Vegan Sources of Probiotics
Getting enough probiotics on a plant-based diet is entirely achievable - but knowing which foods to prioritise makes the difference. This guide covers the best vegan sources of probiotics, why it matters for gut microbiome diversity, immune support, mental health and nutrient absorption, and how to make sure you hit your targets every day.
- Why Probiotics matters: gut microbiome diversity, immune support, mental health and nutrient absorption
- Top plant sources: tempeh, miso, sauerkraut, kimchi, kombucha
- Recommended daily intake: No official RDA - aim for diverse fermented foods daily
- All sources are 100% plant-based and vegan
- Pairing tips included to maximise absorption
Top Vegan Sources of Probiotics
- tempeh
- miso
- sauerkraut
- kimchi
- kombucha
- water kefir
- vegan yoghurt with live cultures
- natto
Recommended daily intake: No official RDA - aim for diverse fermented foods daily
Frequently Asked Questions
Yes - with planning. The best vegan sources of probiotics include: tempeh, miso, sauerkraut, kimchi, kombucha.

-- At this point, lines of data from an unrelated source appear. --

-- ==== Sys2Proof/Machine/Operands.lean ====
section
/-!
DEFINITION. What every encoded instruction shares: the lanes that execute it (R26, R278), the checks of R75 and R76 that need the state,
the reading of every operand form (R62 to R65, R80, R102), the writing of results (R13, R28, R64), and how it completes (R23 to R30).
-/
namespace Sys2Proof
open Machine (RegRef)

/-! ### Specifiers -/

/-- The 10-bit immediate of source c, signed (R66). -/
def Opnd.simm : Opnd → Int
  | .field x => x.toInt
  | _ => 0
/-- The 10-bit immediate of source c, unsigned (R66, R80). -/
def Opnd.uimm : Opnd → Nat
  | .field x => x.toNat
  | _ => 0
/-- The value of a field, or of a destination field, that is no specifier. -/
def Dst.uimm : Dst → Nat
  | .field x => x.toNat
  | _ => 0

/-- The V registers that a source of a class names: first and count. -/
def SClass.vRun (cls : SClass) : Opnd → List (Nat × Nat)
  | .v i => match cls with
    | .pair _ => [(i.toNat, 2)]
    | .v n _ => [(i.toNat, n)]
    | _ => [(i.toNat, 1)]
  | _ => []
/-- The V registers that a destination of a class names. -/
def DClass.vRun (cls : DClass) : Dst → List (Nat × Nat)
  | .v i => match cls with
    | .pairdst => [(i.toNat, 2)]
    | .v n _ _ => [(i.toNat, n)]
    | _ => [(i.toNat, 1)]
  | _ => []
/-- The V register that LUT3's short c names (R85). -/
def lutRun (op : Op) (f : Form) : List (Nat × Nat) :=
  if op = .lut3 && !(f.c.uimm.testBit 5) then [(f.c.uimm % 32, 1)] else []

/-- The V registers that an instruction's specifiers name (R16). -/
def Sig.vRuns (sg : Sig) (op : Op) (f : Form) : List (Nat × Nat) :=
  sg.d.vRun f.dst ++ sg.a.vRun f.a ++ sg.b.vRun f.b ++ sg.c.vRun f.c ++ lutRun op f

/-- The held registers that a source of a class names: the register that selects the holder, and how far after it (R163). -/
def SClass.hRun (cls : SClass) : Opnd → List (Nat × Nat)
  | .h i => match cls with
    | .pair _ => [(i.toNat, 0), (i.toNat, 1)]
    | .src _ => [(i.toNat, 0)]
    | _ => []
  | _ => []
/-- The held registers that a destination of a class names. -/
def DClass.hRun (cls : DClass) : Dst → List Nat
  | .h i => match cls with
    | .pairdst => [i.toNat, i.toNat + 1]
    | _ => [i.toNat]
  | _ => []

/-- Does an instruction name a special register as a source? -/
def Form.reads (f : Form) (i : Nat) : Bool :=
  let is := fun (o : Opnd) => match o with
    | .sr j => j.toNat = i
    | _ => false
  is f.a || is f.b || is f.c

/-- Register `k` of the destination's run. -/
def Dst.ref (k : Nat) : Dst → Option RegRef
  | .v i => some (.v (i.toNat + k))
  | .g i => some (.g (i.toNat + k))
  | .o i => some (.o (i.toNat + k))
  | .h i => some (.h (i.toNat + k))
  | .p i => some (.p i.toNat)
  | .sr _ => some .seed
  | .none => Option.none
  | .field _ => Option.none

end Sys2Proof

namespace Sys2Proof.Machine

/-! ### The instruction in its clause -/

/-- Where an instruction executes: its group, the clause in progress, its block and launch, and X, the lanes that execute it. -/
structure Env where
  gid : Nat
  g : Group
  r : Run
  b : Block
  la : Launch
  x : LaneMask

/-- The launch record. -/
def Env.rcd (e : Env) : LaunchRec := e.la.rcd

/-- R26: the lanes of a path whose guard is true. -/
def Group.guarded (g : Group) (lanes : LaneMask) (gd : Guard) : LaneMask :=
  lanes &&& g.lanesWhere (fun ln => ln.pred gd.idx.toNat != gd.neg)

/-- X: the lanes of the path whose guard is true, and that the resume mask allows (R278). -/
def Group.active (g : Group) (r : Run) (gd : Guard) : LaneMask :=
  let x := g.guarded r.lanes gd
  if g.resumeOn ∧ g.resumeAt = r.cur then x &&& g.resume else x

/-- The instruction being run on the group in focus. R278: the instruction of a resume mask runs only on the lanes of the mask. -/
def State.env (s : State) (gd : Guard) : Option Env :=
  match s.focus with
  | none => none
  | some gid =>
    match s.group? gid with
    | none => none
    | some g =>
      match g.run, s.block? g.block, s.launch? g.launch with
      | some r, some b, some la =>
        some { gid, g, r, b, la, x := g.active r gd }
      | _, _, _ => none

/-- The lanes of X with their numbers, ascending. -/
def Env.lanes (e : Env) : List (Nat × Lane) := (lanesOf e.x).filterMap (fun l => (e.g.lane? l).map (l, ·))

/-- The lanes of X that pass a test. -/
def Env.where_ (e : Env) (p : Nat → Lane → Bool) : LaneMask := maskOf ((e.lanes.filter (fun c => p c.1 c.2)).map (·.1))

/-! ### Operand values -/

/-- How an instruction reads an immediate (R65, R102). -/
inductive View where
  | int
  | fp
  | half (bf : Bool)
  deriving DecidableEq, Repr

/-- An immediate of value `k` as a register value (R65, R102). -/
def immWord (v : View) (k : Int) : Word :=
  match v with
  | .int => wrap 32 k
  | .fp => Fp.w (Fmt.fp32.round .ne (.int k))
  | .half bf => Fp.pack2 ((Fp.half bf).round .ne (.int k)) ((Fp.half bf).round .ne (.int k))

/-- A held register as a source, `k` registers after hN of whose holder it is (R163); zero where the read raises HELD_READ. -/
def State.held (s : State) (e : Env) (ln : Lane) (n k : Nat) : Word :=
  match s.elem? ln.elem with
  | none => 0
  | some el => match s.readHeld e.rcd el n k with
    | .ok x => x
    | .error _ => 0

/-- Register `k` of the run that starts at a source (k = 0: the source itself), on a lane. -/
def State.srcAt (s : State) (e : Env) (v : View) (l : Nat) (ln : Lane) (k : Nat) : Opnd → Word
  | .v i => ln.v.get (i.toNat + k)
  | .g i => e.g.g.get (i.toNat + k)
  | .o i => ln.o.get (i.toNat + k)
  | .l i => ln.l.get (i.toNat + k)
  | .h i => s.held e ln i.toNat k
  | .sr i => s.special e.g l ln i.toNat
  | .imm x => immWord v x.toInt
  | .lit x => x
  | .pred i => if ln.pred i.toNat then 1 else 0
  | .field _ => 0

/-- A 32-bit source on a lane. -/
def State.src (s : State) (e : Env) (v : View) (l : Nat) (ln : Lane) (o : Opnd) : Word := s.srcAt e v l ln 0 o

/-- A 64-bit source on a lane (R13, R62, R65). -/
def State.pair (s : State) (e : Env) (l : Nat) (ln : Lane) : Opnd → DWord
  | .imm x => x.signExtend 64
  | .lit x => x.signExtend 64
  | o => pairWord (s.srcAt e .int l ln 0 o) (s.srcAt e .int l ln 1 o)

/-- A complex source on a lane: real and imaginary part (R13, R62, R65). -/
def State.complex (s : State) (e : Env) (l : Nat) (ln : Lane) : Opnd → Word × Word
  | .imm x => (immWord .fp x.toInt, 0)
  | .lit x => (x, 0)
  | o => (s.srcAt e .fp l ln 0 o, s.srcAt e .fp l ln 1 o)

/-- A predicate source on a lane. -/
def Lane.psrc (ln : Lane) : Opnd → Bool
  | .pred i => ln.pred i.toNat
  | _ => false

Probiotics deficiency can cause fatigue, reduced immune function and long-term health complications. The recommended daily intake is No official RDA - aim for diverse fermented foods daily. Regular blood tests are the most reliable way to monitor levels.
It depends on the specific nutrient. Vitamin B12 and vitamin D are strongly recommended as supplements for all vegans. Other nutrients like probiotics can typically be met through diet if planned well.
The richest plant sources of probiotics are: tempeh, miso, sauerkraut, kimchi, kombucha, water kefir, vegan yoghurt with live cultures, natto.